Asian elephants are smaller than African elephants. They have smaller ears and their backs are more rounded. Only the male elephants have tusks. The elephant's nose and upper lip are joined to make a trunk. Elephants use their trunk for feeding, vocalization, which is making noises to communicate, bathing and fighting. The elephants have thick, wrinkly skin which is very dry. They weigh around 5,000 pounds and are 9 to 10 feet tall.

Asian elephants are very smart and can live a long time. They live in groups of 6 to 7 females. The group is led by the oldest female, called the “matriarch.” The males leave their mothers and go on their own when they are about 6 to 7 years old. Then, they mostly stay by themselves. They communicate with each by making low frequency vibrations or sounds so low that humans can't hear them.

Elephants spend three-quarters of the day eating. They use their trunks to pick grasses and put them into their mouths. Elephants eat about 330 pounds of grass, plants, fruit, bark, bananas and rice that is being grown in fields. They only have 4 teeth for chewing. Also, they drink about 50 gallons of water each day.
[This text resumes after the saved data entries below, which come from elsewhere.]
-- ==== Sys2Proof/Certificates/Slice0/Obligations.lean ====
section
/-! DEFINITION. The statements for the provers, from the numbered rules of spec/. Each docstring names the rule it
formalises. -/

open Sys2Proof Sys2Proof.Machine

/-! ### Command words and the step -/

/-- Every word of the opcode map of 30_encoding.md section 1, and a few of its reserved part, decode as the map says. -/
def Obligations.DecodeReadsSpecWords : Prop :=
  decode 0x00000000#32 = .ok .nop ∧ decode 0x00000001#32 = .ok .cfg ∧ decode 0x00000002#32 = .ok .compress ∧
    decode 0x00000003#32 = .ok .get ∧ decode 0x00000004#32 = .ok .decompress ∧ decode 0x00000005#32 = .ok .size ∧
    decode 0x00000006#32 = .ok .bpv ∧ decode 0x00000007#32 = .ok .cbitlen ∧ decode 0x00000008#32 = .ok .crosses ∧
    decode 0x00000009#32 = .ok .compressed ∧ decode 0x0000000A#32 = .ok .bitsReq ∧ decode 0x0000000B#32 = .ok .mask ∧
    decode 0x0000000C#32 = .ok .ceilDiv ∧ decode 0x0000000D#32 = .ok .ceilLog2 ∧
    decode 0x0000000E#32 = .ok .slotExtract ∧ decode 0x0000000F#32 = .ok .slotInsert ∧
    decode 0x00000010#32 = .error .reservedOpcode ∧ decode 0x0000001F#32 = .error .reservedOpcode ∧
    decode 0x00000020#32 = .error .reservedBits ∧ decode 0x00000030#32 = .error .reservedBits

/-- 30_encoding.md R72: a CMD write of any word is decoded in the order of the rule. Nonzero bits 31:5 report
RESERVED_BITS, then an opcode of 0x10 or above reports RESERVED_OPCODE, and any other word runs the command of
that opcode. -/
def Obligations.CmdWriteDecodesInOrder : Prop :=
  ∀ (s : State) (c : Word), s.busy = false →
    (c.extractLsb' 5 27 ≠ 0 →
      performAccess s (.wr 0x00000000#32 c) = .next (s.afterError .illegalCommand .reservedBits)) ∧
    (c.extractLsb' 5 27 = 0 → 0x10 ≤ (c.extractLsb' 0 5).toNat →
      performAccess s (.wr 0x00000000#32 c) = .next (s.afterError .illegalCommand .reservedOpcode)) ∧
    (c.extractLsb' 5 27 = 0 → (c.extractLsb' 0 5).toNat < 0x10 →
      ∃ i, opcodeOf i = c.extractLsb' 0 5 ∧ performAccess s (.wr 0x00000000#32 c) = exec i { s with busy := true })

/-- No command has more than one encoding, each legal word names exactly one command, and the legal words are
0x00000000..0x0000000F: the inference of 30_encoding.md section 1 from its opcode map. -/
def Obligations.LegalWordsNameOneCommand : Prop :=
  (∀ (c : Word) (i : Instr), decode c = .ok i ↔ c = encode i) ∧
    ∀ c : Word, (∃ i, decode c = .ok i) ↔ c.toNat ≤ 0x0F

/-- A step runs the decoded instruction: when the next host event writes a word that decodes to `i` to CMD, the step
is `exec i` on the state without that event and with BUSY = 1 (the start of the command). A step performs any access
on the state without that event, and `withFetchWord` places a CMD word to run next. The list of events is the model's
own (notes/assumptions/1.md). -/
def Obligations.StepRunsDecodedCommand : Prop :=
  (∀ (s : State) (c : Word) (i : Instr) (rest : List Event),
    s.busy = false → s.pending = .access (.wr 0x00000000#32 c) :: rest → decode c = .ok i → i.wf = true →
      step s = exec i { s with pending := rest, busy := true }) ∧
  (∀ (s : State) (a : Access) (rest : List Event), s.pending = .access a :: rest →
    step s = performAccess { s with pending := rest } a) ∧
  ∀ (s : State) (i : Instr), s.busy = false →
    step (s.withFetchWord 32 (encode i).toNat) = exec i { s with busy := true }

/-- With no host event to come BPCORE makes no step and keeps its state (10_state.md section 1). That a step of the
model is one host event is the model's choice (notes/assumptions/1.md). -/
def Obligations.IdleStepKeepsState : Prop := ∀ s : State, s.pending = [] → step s = .next s

/-! ### Bit utilities -/

/-- 40_bitutil.md R101: BITS_REQ always succeeds; RESULT is 1 for a maximum that is not positive, else the
smallest w with max < 2^w, and it lies in 1..31. -/
def Obligations.BitsReqGivesSmallestWidth : Prop :=
  encode .bitsReq = 0x0000000A#32 ∧
  ∀ s : State, ∃ w : Nat, exec .bitsReq s = .next (s.afterResult (BitVec.ofNat 32 w)) ∧ 1 ≤ w ∧ w ≤ 31 ∧
    (s.arg0.toInt ≤ 0 → w = 1) ∧
    (0 < s.arg0.toInt → s.arg0.toInt < 2 ^ w ∧ ∀ w' : Nat, s.arg0.toInt < 2 ^ w' → w ≤ w')

/-- 40_bitutil.md R103: MASK fails with ARG_UTIL on a negative width; else bit i of RESULT is 1 exactly for
i below the width, which is all ones from width 32 on. -/
def Obligations.MaskSetsLowBits : Prop :=
  encode .mask = 0x0000000B#32 ∧
  ∀ s : State,
    (s.arg0.toInt < 0 → exec .mask s = .next (s.afterError .invalidArgument .argUtil)) ∧
    (0 ≤ s.arg0.toInt → ∃ v : Word, exec .mask s = .next (s.afterResult v) ∧
      ∀ i : Nat, i < 32 → v.getLsbD i = decide ((i : Int) < s.arg0.toInt))

/-- 40_bitutil.md R105: CEIL_DIV fails with ARG_UTIL when a < 0 or b <= 0; else RESULT is the smallest q with
q * b >= a, at most 2^31 - 1. -/
def Obligations.CeilDivGivesSmallestQuotient : Prop :=
  encode .ceilDiv = 0x0000000C#32 ∧
  ∀ s : State,
    (s.arg0.toInt < 0 ∨ s.arg1.toInt ≤ 0 → exec .ceilDiv s = .next (s.afterError .invalidArgument .argUtil)) ∧
    (0 ≤ s.arg0.toInt → 0 < s.arg1.toInt → ∃ q : Nat,
      exec .ceilDiv s = .next (s.afterResult (BitVec.ofNat 32 q)) ∧ q < 2 ^ 31 ∧
        s.arg0.toInt ≤ q * s.arg1.toInt ∧ ∀ q' : Nat, s.arg0.toInt ≤ q' * s.arg1.toInt → q ≤ q')

/-- 40_bitutil.md R107: CEIL_LOG2 always succeeds; RESULT is 0 for x <= 1, else the smallest w with 2^w >= x,
and it lies in 0..31. -/
def Obligations.CeilLog2GivesSmallestPower : Prop :=
  encode .ceilLog2 = 0x0000000D#32 ∧
  ∀ s : State, ∃ w : Nat, exec .ceilLog2 s = .next (s.afterResult (BitVec.ofNat 32 w)) ∧ w ≤ 31 ∧
    (s.arg0.toInt ≤ 1 → w = 0) ∧
    (1 < s.arg0.toInt → s.arg0.toInt ≤ 2 ^ w ∧ ∀ w' : Nat, s.arg0.toInt ≤ 2 ^ w' → w ≤ w')

/-! ### Barrel shifter -/

/-- 41_barrel.md R121, R124, R125: SLOT_EXTRACT on a field inside the word gives word[off+w-1:off], zero-extended;
any other field fails with ARG_UTIL. The sum off + w is exact. -/
def Obligations.SlotExtractReadsField : Prop :=
  encode .slotExtract = 0x0000000E#32 ∧
  ∀ s : State,
    (s.arg1.toNat ≤ 31 ∧ s.arg2.toNat ≤ 32 ∧ s.arg1.toNat + s.arg2.toNat ≤ 32 →
      ∃ v : Word, exec .slotExtract s = .next (s.afterResult v) ∧
        ∀ i : Nat, v.getLsbD i = (decide (i < s.arg2.toNat) && s.arg0.getLsbD (s.arg1.toNat + i))) ∧
    (¬(s.arg1.toNat ≤ 31 ∧ s.arg2.toNat ≤ 32 ∧ s.arg1.toNat + s.arg2.toNat ≤ 32) →
      exec .slotExtract s = .next (s.afterError .invalidArgument .argUtil))

/-- 41_barrel.md R122, R125, R126: SLOT_INSERT on a field inside the word replaces word[off+w-1:off] by the low w
bits of v and keeps the other bits; any other field fails with ARG_UTIL. -/
def Obligations.SlotInsertWritesField : Prop :=
  encode .slotInsert = 0x0000000F#32 ∧
  ∀ s : State,
    (s.arg1.toNat ≤ 31 ∧ s.arg2.toNat ≤ 32 ∧ s.arg1.toNat + s.arg2.toNat ≤ 32 →
      ∃ v : Word, exec .slotInsert s = .next (s.afterResult v) ∧
        ∀ i : Nat, v.getLsbD i =
          if s.arg1.toNat ≤ i ∧ i < s.arg1.toNat + s.arg2.toNat then s.arg3.getLsbD (i - s.arg1.toNat)
          else s.arg0.getLsbD i) ∧
    (¬(s.arg1.toNat ≤ 31 ∧ s.arg2.toNat ≤ 32 ∧ s.arg1.toNat + s.arg2.toNat ≤ 32) →
      exec .slotInsert s = .next (s.afterError .invalidArgument .argUtil))
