theorem planDelegated_good {params : Params} (vals : List Word) : (planDelegated vals).Good params vals := by
  obtain ⟨⟨h1, h2, h3⟩, h4, h5, h6, h7, h8, h9, h10, h11, h12⟩ := planContig_good (params := params) vals
  exact ⟨⟨h1, h2, h3⟩, h4, h5, h6, h7, h8, h9, h10, h11, h12⟩

/-- A successful plan of modes 2 and 3, written out (R216 to R220). -/
theorem planFixed_eq_ok {params : Params} {cls : LayoutClass} {cross : Bool} {k : Nat} {vals : List Word} {p : Plan} :
    planFixed params cls cross k vals = .ok p ↔
      (splitFixed params.ovfDedup (k - 1) [] vals).2.length ≤ 2 ^ (k - 1) ∧
      (splitFixed params.ovfDedup (k - 1) [] vals).2.length ≤ params.ovtMax.toNat ∧
      p = { words := slotWords cls (vals.length + (splitFixed params.ovfDedup (k - 1) [] vals).2.length) k
            k := k, cross := cross, deleg := false, table := (splitFixed params.ovfDedup (k - 1) [] vals).2
            smallW := k - 1, idxW := k - 1, ew := k
            hbits := slotPos cls vals.length k
            writes := slotWrites cls k 0 (splitFixed params.ovfDedup (k - 1) [] vals).1 ++
              slotWrites cls k vals.length (splitFixed params.ovfDedup (k - 1) [] vals).2 } := by
  unfold planFixed
  simp only []
  split
  · simp; omega
  · split
    · simp; omega
    · simp only [Except.ok.injEq]
      constructor
      · rintro rfl; exact ⟨by omega, by omega, rfl⟩
      · rintro ⟨-, -, rfl⟩; rfl

theorem slotWrites_append (cls : LayoutClass) (k i : Nat) (us vs : List Word) :
    slotWrites cls k i us ++ slotWrites cls k (i + us.length) vs = slotWrites cls k i (us ++ vs) := by
  induction us generalizing i with
  | nil => rfl
  | cons u us ih =>
    simp only [slotWrites, List.cons_append, List.cons.injEq, true_and, List.length_cons]
    rw [← ih (i + 1), show i + (us.length + 1) = i + 1 + us.length by omega]

theorem planFixed_good {params : Params} {cls : LayoutClass} {cross : Bool} {k : Nat} {vals : List Word} {p : Plan}
    (h1 : 1 ≤ k) (h2 : k ≤ 32) (h : planFixed params cls cross k vals = .ok p) : p.Good params vals := by
  obtain ⟨hm1, hm2, rfl⟩ := planFixed_eq_ok.1 h
  obtain ⟨⟨new, hnew, hlen⟩, hsl, -⟩ := splitFixed_spec params.ovfDedup (k - 1) [] vals
  rw [List.nil_append] at hnew
  rw [← hnew] at hlen
  have hwords := slotWords_le cls (slots := vals.length + (splitFixed params.ovfDedup (k - 1) [] vals).2.length) h1 h2
  refine
    { placeable := ?_, words_le := ?_, k_pos := h1, k_le := h2, table_le := hm2, table_le_length := hlen
      hbits_le := slotPos_le_words cls h1 h2 (by omega), smallW_lt := ?_, idxW_lt := ?_, ew_lt := ?_ }
  · refine slotWrites_placeable cls h1 h2
      ((splitFixed params.ovfDedup (k - 1) [] vals).1 ++ (splitFixed params.ovfDedup (k - 1) [] vals).2) _ ?_ ?_
    · simp only []
      conv_lhs => rw [← hsl]
      have := slotWrites_append cls k 0 (splitFixed params.ovfDedup (k - 1) [] vals).1
        (splitFixed params.ovfDedup (k - 1) [] vals).2
      rwa [Nat.zero_add] at this
    · simp [hsl]
  all_goals (simp only []; omega)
The Asian elephant lives in parts of Bangladesh, Bhutan, India, Myanmar, Nepal, Sri Lanka, Thailand, Cambodia, Vietnam, China, Laos People's Democratic Republic, Malaysia and Indonesia. (These are all countries found in Asia.) The Asian elephants' habitat is grasslands and forests. They like areas that have both grass and low woody plants and trees.

Today there are 35,000 to 40,000 Asian elephants left in the wild. They are endangered because of habitat loss and hunting. Land that the elephants live on has been destroyed because people need it to live on. Farmers don't like the elephants damaging their crops, and the farmers sometimes killed them. Also, male elephants are killed for their tusks. This leaves mostly female elephants, but male and female elephants are needed to make babies. When the adult elephants are killed, the young elephants don't have anyone to teach them where to go to find food and water.

Elephants don't really have any natural animal enemies. Sometimes, tigers, lions or hyenas attack weak, sick or baby elephants. Also, once in a while, crocodiles attack baby crocodiles in the water without the mom.